What’s a Barbarian, Anyway?​

It's a rare fantasy world that doesn't have barbarian lands, and even in science fiction we have barbarians in the sense of those not part of the main (human) empire, using inferior technology. Google's definition of a barbarian:
"(in ancient times) a member of a community or tribe not belonging to one of the great civilizations (Greek, Roman, Christian)."
Also, presumably "great civilizations" includes Chinese, Indian, and Muslim civilizations. In other words, a barbarian is not a member of "civilization."

The word "barbarian" can have negative connotations of a people who are simple or ignorant. But the truth is more complicated. Barbarians weren’t simple, nor were they inferior militarily. The Romans certainly considered barbarians dangerous.

Barbarians weren’t even necessarily hostile. Barbarians in your campaign need not be raiders who pillage and kill. Even the terrifying Vikings were sometime traders as well as raiders and settlers.

The Fantasy Barbarian​

Fiction and movies about Conan have created an image of barbarians as invaders “with fire and sword.” Dungeons & Dragons’ barbarian class uses the Conan archetype to create a character prone to violence. Movies tend to show it that way, with barbarians destroying and pillaging as they go.

Historically that happened sometimes, but frequently not. It depended on what kind of barbarians and what kind of defense, and on the familiarity of the barbarians with the civilized areas. Sometimes barbarians infiltrated in and gradually displaced the populace or at least merged with it.

Types of Barbarians​

There are exceptions to all generalizations, but I think we could generalize this way:
  • Foot Barbarians: The farmers who come on foot, usually willing to settle in a new place, tend to be much less destructive than popularly thought.
  • Horse Barbarians: These horsemen frequently despised the settled way of life, and needed grasslands for their horses. They were often destructive, as they were less likely to settle down.
In the western world we have three general areas where barbarians came from.
  • Steppe Barbarians: The steppe barbarian herdsmen from the plains of Russia and Eastern Europe, usually horse nomads.
  • Desert Barbarians: Then we have desert barbarians in the Near and Middle East and in northern Africa. They are also nomads who rely on herds.
  • Forest Barbarians: Forest barbarians settled, farmed, and were much more numerous than the steppe and desert barbarians because they were farmers. You can find them in Germany and Scandinavia (though animal husbandry was much more important in the latter).
These cultures were not static however. The Goths were forest barbarians in north central Europe, but later moved south and east, adopting steppe methods. They were eventually pushed into central Europe and became settled again (after a temporary foray on the Black and Aegean Seas!).

What Motivated Them?​

We can ask further about the motivation of barbarians in your campaign. Are they raiding for wealth? Sometimes they want precious metal and gems, sometimes other possessions, sometimes they want slaves to sell, but precious goods are always the most portable. Occasionally, they move because they need food/better land, or sometimes because they've been pushed by other barbarians, and all these things will affect how far they go and how willing they are to fight.
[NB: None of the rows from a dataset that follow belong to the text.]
namespace Sys2Proof.Machine

/-! ### What the write of a key changes -/

/-- A voice's registers with one of them written, masked to its width (40_parameter_writes.md R101 to R106). -/
def VoiceField.store (n : Operand) (r : VoiceRegs) : VoiceField → VoiceRegs
  | .fq => { r with fq := maskTo 16 n }
  | .pw => { r with pw := maskTo 12 n }
  | .wg => { r with wg := maskTo 8 n }
  | .ad => { r with ad := maskTo 8 n }
  | .sr => { r with sr := maskTo 8 n }

/-- The parameter registers with one global register written (R107 to R110). -/
def GlobalField.store (n : Operand) (p : Params) : GlobalField → Params
  | .cutL => { p with cutL := maskTo 8 n }
  | .cutH => { p with cutH := maskTo 8 n }
  | .res => { p with res := maskTo 8 n }
  | .typeVol => { p with typeVol := maskTo 8 n }

/-- P after the write of a key. -/
def UpdateKey.storeParams (n : Operand) (p : Params) : UpdateKey → Params
  | .voice f id => p.setRegs (f.store n (p.regs id)) id
  | .global g => g.store n p
  | .sampleRate => p

/-- S after the write of a key (R112, R113). -/
def UpdateKey.storeEngine (c : Config) (n : Operand) (e : EngineState) : UpdateKey → EngineState
  | .sampleRate =>
    if n = 0#24 then { e with fault := some ⟨.sampleRateNotPositive, .command (wordOf 0x50#8 n)⟩ } else e.withRate c n
  | _ => e

/-- A key with the value that an update gives it. -/
abbrev Assignment := UpdateKey × Operand

/-- The state after the write of an assignment. -/
def Assignment.apply (s : State) (a : Assignment) : State :=
  { s with params := a.1.storeParams a.2 s.params, engine := a.1.storeEngine s.cfg a.2 s.engine }

/-- The command word of an assignment. -/
def Assignment.word (a : Assignment) : CmdWord := encode (a.1.write a.2)

theorem exec_write (k : UpdateKey) (n : Operand) (s : State) : exec (k.write n) s = .next (Assignment.apply s (k, n)) := by
  cases k with
  | voice f id => cases f <;> cases id <;> rfl
  | global g => cases g <;> rfl
  | sampleRate =>
    change execSetSr n s = _
    simp only [execSetSr, Assignment.apply, UpdateKey.storeEngine]
    split <;> rfl

theorem decode_word (a : Assignment) : decode a.word = a.1.write a.2 := by
  obtain ⟨k, n⟩ := a
  cases k with
  | voice f id => cases f <;> cases id <;> exact decode_wordOf _ n
  | global g => cases g <;> exact decode_wordOf _ n
  | sampleRate => exact decode_wordOf _ n

theorem storeEngine_sampleRate_idem (c : Config) (n : Operand) (e : EngineState) :
    UpdateKey.sampleRate.storeEngine c n (UpdateKey.sampleRate.storeEngine c n e) =
      UpdateKey.sampleRate.storeEngine c n e := by
  by_cases zero : n = 0#24
  · simp only [UpdateKey.storeEngine, if_pos zero]
  · simp only [UpdateKey.storeEngine, if_neg zero, EngineState.withRate]

/-! ### Writes of different keys commute -/

theorem VoiceField.store_comm {f g : VoiceField} (h : f ≠ g) (m n : Operand) (r : VoiceRegs) :
    f.store n (g.store m r) = g.store m (f.store n r) := by
  cases f <;> cases g <;> first | exact absurd rfl h | rfl

theorem GlobalField.store_comm {f g : GlobalField} (h : f ≠ g) (m n : Operand) (p : Params) :
    f.store n (g.store m p) = g.store m (f.store n p) := by
  cases f <;> cases g <;> first | exact absurd rfl h | rfl

@[simp] theorem setRegs_setRegs (p : Params) (r q : VoiceRegs) (id : VoiceId) :
    (p.setRegs r id).setRegs q id = p.setRegs q id := by
  cases id <;> rfl

theorem setRegs_comm (p : Params) (r q : VoiceRegs) {id other : VoiceId} (h : other ≠ id) :
    (p.setRegs r id).setRegs q other = (p.setRegs q other).setRegs r id := by
  cases id <;> cases other <;> first | exact absurd rfl h | rfl

theorem GlobalField.store_setRegs (g : GlobalField) (n : Operand) (p : Params) (r : VoiceRegs) (id : VoiceId) :
    g.store n (p.setRegs r id) = (g.store n p).setRegs r id := by
  cases g <;> cases id <;> rfl

@[simp] theorem GlobalField.regs_store (g : GlobalField) (n : Operand) (p : Params) (id : VoiceId) :
    (g.store n p).regs id = p.regs id := by
  cases g <;> cases id <;> rfl

theorem UpdateKey.storeParams_comm {k l : UpdateKey} (h : k ≠ l) (m n : Operand) (p : Params) :
    k.storeParams n (l.storeParams m p) = l.storeParams m (k.storeParams n p) := by
  cases k with
  | sampleRate => rfl
  | voice f id =>
    cases l with
    | sampleRate => rfl
    | global g => simp [storeParams, GlobalField.store_setRegs]
    | voice g other =>
      by_cases same : id = other
      · subst same
        have fields : f ≠ g := fun same => h (congrArg (UpdateKey.voice · id) same)
        simp [storeParams, VoiceField.store_comm fields]
      · simp [storeParams, regs_setRegs_ne _ _ same, regs_setRegs_ne _ _ (Ne.symm same), setRegs_comm _ _ _ same]
  | global f =>
    cases l with
    | sampleRate => rfl
    | voice g id => simp [storeParams, GlobalField.store_setRegs]
    | global g => exact GlobalField.store_comm (fun same => h (congrArg _ same)) m n p

theorem UpdateKey.storeEngine_comm {k l : UpdateKey} (h : k ≠ l) (c : Config) (m n : Operand) (e : EngineState) :
    k.storeEngine c n (l.storeEngine c m e) = l.storeEngine c m (k.storeEngine c n e) := by
  cases k with
  | sampleRate =>
    cases l with
    | sampleRate => exact absurd rfl h
    | _ => rfl
  | _ => rfl

theorem Assignment.apply_comm {a b : Assignment} (h : a.1 ≠ b.1) (s : State) :
    apply (apply s a) b = apply (apply s b) a := by
  simp only [apply, UpdateKey.storeParams_comm h, UpdateKey.storeEngine_comm h]

/-! ### A run over a stream of writes -/

theorem Assignment.apply_fault {a : Assignment} (h : a ≠ (.sampleRate, 0#24)) (s : State) :
    (apply s a).engine.fault = s.engine.fault := by
  obtain ⟨k, n⟩ := a
  cases k with
  | sampleRate =>
    have positive : n ≠ 0#24 := fun zero => h (zero ▸ rfl)
    simp [apply, UpdateKey.storeEngine, positive]
  | _ => rfl

theorem step_word (a : Assignment) {s : State} (h : s.engine.fault = none) (rest : List CmdWord) :
    step { s with stream := a.word :: rest } = .next { Assignment.apply s a with stream := rest } := by
  have applied : exec (decode a.word) { s with stream := rest } = .next { Assignment.apply s a with stream := rest } := by
    rw [decode_word]
    exact exec_write a.1 a.2 _
  simpa only [step, h, fetch] using applied

theorem run_succ_of_next {M : Host.Core} {s t : M.State} (h : M.step s = .next t) (k : Nat) :
    M.run (k + 1) s = M.run k t := by
  rw [Host.Core.run, h]

/-- Writes that set no sample rate of 0 run to the end of the stream and fold over the state. -/
theorem run_words {as : List Assignment} (valid : ∀ a ∈ as, a ≠ (.sampleRate, 0#24)) {s : State}
    (h : s.engine.fault = none) :
    core.run as.length { s with stream := as.map Assignment.word } =
      .next { as.foldl Assignment.apply s with stream := [] } := by
  induction as generalizing s with
  | nil => rfl
  | cons a as ih =>
    obtain ⟨valid_head, valid_tail⟩ := List.forall_mem_cons.mp valid
    have rest := ih valid_tail ((Assignment.apply_fault valid_head s).trans h)
    exact (run_succ_of_next (M := core) (step_word a h _) _).trans rest

/-! ### The assignments of an update -/

def Update.assignments (u : Update) : List Assignment :=
  updateKeys.flatMap fun k => (u.value k).toList.map (k, ·)

theorem Update.mem_assignments {u : Update} {a : Assignment} : a ∈ u.assignments ↔ u.value a.1 = some a.2 := by
  obtain ⟨k, n⟩ := a
  simp [assignments, mem_updateKeys]

theorem Update.map_encode_expand (u : Update) : u.expand.map encode = u.assignments.map Assignment.word := by
  have entry (k : UpdateKey) : (writeOf k (u.value k)).map encode = ((u.value k).toList.map (k, ·)).map Assignment.word := by
    cases u.value k <;> rfl
  simp only [expand, assignments, List.map_flatMap, entry]

/-- An update holds one value for a key, so two of its assignments commute: they are the same, or of different keys. -/
theorem Update.apply_comm {u : Update} {a b : Assignment} (ha : a ∈ u.assignments) (hb : b ∈ u.assignments) (s : State) :
    Assignment.apply (Assignment.apply s a) b = Assignment.apply (Assignment.apply s b) a := by
  by_cases key : a.1 = b.1
  · have value : some a.2 = some b.2 := by rw [← mem_assignments.mp ha, ← mem_assignments.mp hb, key]
    rw [Prod.ext key (Option.some.inj value)]
  · exact Assignment.apply_comm key s

/-! ### The obligations -/

/-- Settles O16: a write replaces its register whole, and SET_SR the constants of the rate or the fault record. -/
theorem repeatedCommandIsIdempotent : Obligations.RepeatedCommandIsIdempotent := by
  intro i s t not_tick h
  cases i with
  | tick n => exact absurd rfl (not_tick n)
  | setSr n =>
    have answer (s : State) : exec (.setSr n) s = .next (Assignment.apply s (.sampleRate, n)) := exec_write .sampleRate n s
    cases (answer s).symm.trans h
    simp only [answer, Assignment.apply, storeEngine_sampleRate_idem, UpdateKey.storeParams]
  | _ =>
    cases h
    rfl

/-- Settles O17: the stream is some order of the words of the update's assignments, and these commute. -/
theorem updateOrderHasNoEffect : Obligations.UpdateOrderHasNoEffect := by
  intro u ws s rate h perm
  rw [u.map_encode_expand] at perm ⊢
  obtain ⟨as, rfl, order⟩ := (congrFun₂ (List.eq_map_comp_perm Assignment.word) ws u.assignments).mpr perm
  have valid : ∀ a ∈ u.assignments, a ≠ (.sampleRate, 0#24) := by
    rintro a mem rfl
    exact rate (Update.mem_assignments.mp mem)
  have same_fold : as.foldl Assignment.apply s = u.assignments.foldl Assignment.apply s :=
    order.foldl_eq' (fun a ha b hb => Update.apply_comm (order.subset ha) (order.subset hb)) s
  have ordered := run_words valid h
  have permuted := run_words (fun a mem => valid a (order.subset mem)) h
  rw [← order.length_eq] at ordered
  rw [same_fold] at permuted
  rw [List.length_map]
  exact ⟨_, permuted, ordered, rfl⟩

end Sys2Proof.Machine
end

section
/-!
PROOFS. The encoding and a step's command (30_encoding.md R81 to R87, R91). A property of the decoder is stated of
`decodeKey` and proved by `key_cases`, on the keys R83 lists and on an unlisted one; a word is `wordOf` of its two fields.
-/

namespace Sys2Proof

open Sys2Proof.Machine

/-! ### What a key decodes to -/

theorem decodeKey_wf (key : Key) (n : Operand) : (decodeKey key n).wf = true := by
  induction key using key_cases with
  | listed k listed => fin_cases listed <;> rfl
  | unlisted unlisted => rw [decodeKey_unlisted key n unlisted, Instr.wf, unlisted, Bool.not_false]

theorem encode_decodeKey (key : Key) (n : Operand) : encode (decodeKey key n) = wordOf key n := by
  induction key using key_cases with
  | listed k listed => fin_cases listed <;> rfl
  | unlisted unlisted => rw [decodeKey_unlisted key n unlisted, encode]

theorem mnemonic_decodeKey (key : Key) (m n : Operand) : (decodeKey key m).mnemonic = (decodeKey key n).mnemonic := by
  induction key using key_cases with
  | listed k listed => fin_cases listed <;> rfl
  | unlisted unlisted => rw [decodeKey_unlisted key m unlisted, decodeKey_unlisted key n unlisted, Instr.mnemonic, Instr.mnemonic]

theorem toNat_keyOf (w : CmdWord) : (keyOf w).toNat = w.toNat / 2 ^ 24 := by
  have bound : w.toNat / 2 ^ 24 < 2 ^ 8 := Nat.div_lt_of_lt_mul w.isLt
  rw [keyOf, BitVec.extractLsb'_toNat, Nat.shiftRight_eq_div_pow, Nat.mod_eq_of_lt bound]

/-- The ranges of keys that R86 gives to NOP. -/
def InNopRange (key : Key) : Prop :=
  key.toNat ≤ 0x0F ∨ (0x15 ≤ key.toNat ∧ key.toNat ≤ 0x1F) ∨ (0x25 ≤ key.toNat ∧ key.toNat ≤ 0x2F) ∨
  (0x35 ≤ key.toNat ∧ key.toNat ≤ 0x3F) ∨ (0x44 ≤ key.toNat ∧ key.toNat ≤ 0x4F) ∨
  (0x51 ≤ key.toNat ∧ key.toNat ≤ 0x7F) ∨ 0x81 ≤ key.toNat

theorem unlisted_of_inNopRange {key : Key} (range : InNopRange key) : listedKeys.contains key = false := by
  have outside : ∀ k ∈ listedKeys, ¬ InNopRange k := by
    unfold InNopRange
    decide
  refine Bool.eq_false_iff.mpr fun listed => ?_
  exact outside key (List.contains_iff_mem.mp listed) range

/-! ### What a command and a step answer -/

theorem exec_answers (i : Instr) (s : State) : ∃ t, exec i s = .next t := by
  cases i with
  | tick n =>
    cases init : s.engine.init with
    | true => exact ⟨_, if_pos init⟩
    | false => exact ⟨_, if_neg (ne_true_of_eq_false init)⟩
  | setSr n =>
    by_cases zero : n = 0#24
    · exact ⟨_, if_pos zero⟩
    · exact ⟨_, if_neg zero⟩
  | _ => exact ⟨_, rfl⟩

theorem exec_stream {i : Instr} {s t : State} (h : exec i s = .next t) : t.stream = s.stream := by
  rcases exec_cases h with ⟨-, p, rfl⟩ | ⟨n, -, -, rfl⟩ | ⟨n, -, -, rfl⟩ | ⟨n, -, -, rfl⟩ | ⟨n, -, -, rfl⟩ <;> rfl

theorem step_cons {s : State} {w : CmdWord} {rest : List CmdWord} (running : s.engine.fault = none)
    (head : s.stream = w :: rest) : step s = exec (decode w) { s with stream := rest } := by
  simp only [step, fetch, running, head]

/-! ### The obligations -/

/-- Settles O2: the command of `w` is that of its KEY and VALUE fields, and these make up `w`. -/
theorem encodeInvertsDecode : Obligations.EncodeInvertsDecode := by
  intro w
  have word : encode (decode w) = w := calc
    encode (decode w) = wordOf (keyOf w) (valueOf w) := encode_decodeKey (keyOf w) (valueOf w)
    _ = w := wordOf_fields w
  exact ⟨decodeKey_wf (keyOf w) (valueOf w), word⟩

/-- Settles O5: equal bits 31 to 24 are equal keys. -/
theorem keyAloneSelectsTheCommand : Obligations.KeyAloneSelectsTheCommand := by
  intro w w' high
  have key : keyOf w = keyOf w' := BitVec.eq_of_toNat_eq (by rw [toNat_keyOf, toNat_keyOf, high])
  rw [decode, decode, key]
  exact mnemonic_decodeKey (keyOf w') (valueOf w) (valueOf w')

/-- Settles O3: `decodeKey` at each key of the map in turn. -/
theorem listedKeysSelectTheirCommands : Obligations.ListedKeysSelectTheirCommands := by
  intro n
  have row (key : Key) : decode (key ++ n) = decodeKey key n := decode_wordOf key n
  refine ⟨fun key unlisted => (row key).trans (decodeKey_unlisted key n unlisted), ?_⟩
  exact ⟨⟨row _, row _, row _⟩, ⟨row _, row _, row _⟩, ⟨row _, row _, row _⟩, ⟨row _, row _, row _⟩,
    ⟨row _, row _, row _⟩, ⟨row _, row _, row _, row _⟩, ⟨row _, row _, row _⟩⟩

/-- Settles O4: no key in the ranges is listed, and NOP answers the state it is given. -/
theorem unlistedKeysAreNop : Obligations.UnlistedKeysAreNop := by
  intro key n s range
  have nop : decode (key ++ n) = .nop key n :=
    (decode_wordOf key n).trans (decodeKey_unlisted key n (unlisted_of_inNopRange range))
  exact ⟨nop, by rw [nop, exec, execNop]⟩

/-- Settles O7: the decoded head answers a next state, and no command writes the stream. -/
theorem stepAppliesTheDecodedCommand : Obligations.StepAppliesTheDecodedCommand := by
  intro s w rest running head
  have applied := step_cons running head
  obtain ⟨t, answer⟩ := exec_answers (decode w) { s with stream := rest }
  exact ⟨applied, t, applied.trans answer, exec_stream answer⟩

/-- Settles O8: every command answers, whichever word it was decoded from. -/
theorem everyWordAnswersANextState : Obligations.EveryWordAnswersANextState :=
  fun w s => exec_answers (decode w) s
Take Vikings as an example. They wanted land, wealth, and fame, but they rarely wanted to fight unless that offered fame. When defense faltered, they saw that they could occupy land.

Defending Against Barbarians​

If there are barbarian raids, communities will prepare defenses against them, like the great defensive works of Hadrian's Wall and the Great Wall of China. Those defensive works are more for discouraging herd raiding than for keeping raiders out. Defenders can't really man the wall - it's too long - but they can man the gates, and the gates are the only way to get the booty out or to keep steppe horsemen in. This is why Offa's Dike, a huge pile of dirt and trench without gates, dozens of miles long between England and Wales, was worth "building."

Sometimes there were walls around cities, sometimes not. That depends on local history and ability to build, and the walls might be timber rather than masonry. In some places there were dirt-walled hillforts from an earlier era. Barbarians were rarely able to capture walled cities (Mongols excepted).

There may be mobile defenders not tied to a particular place, whether horse or foot, or they may generally be immobile. All this makes a difference. Maybe the defenders are somewhere else, as when the Germans crossed the Roman Rhine frontier in 406-407 CE. At the extreme of defenseless there's just farms and farmers who may survive or may not, depending on the barbarians. If the barbarians kill the farmers, then the farmers cannot produce more food to steal.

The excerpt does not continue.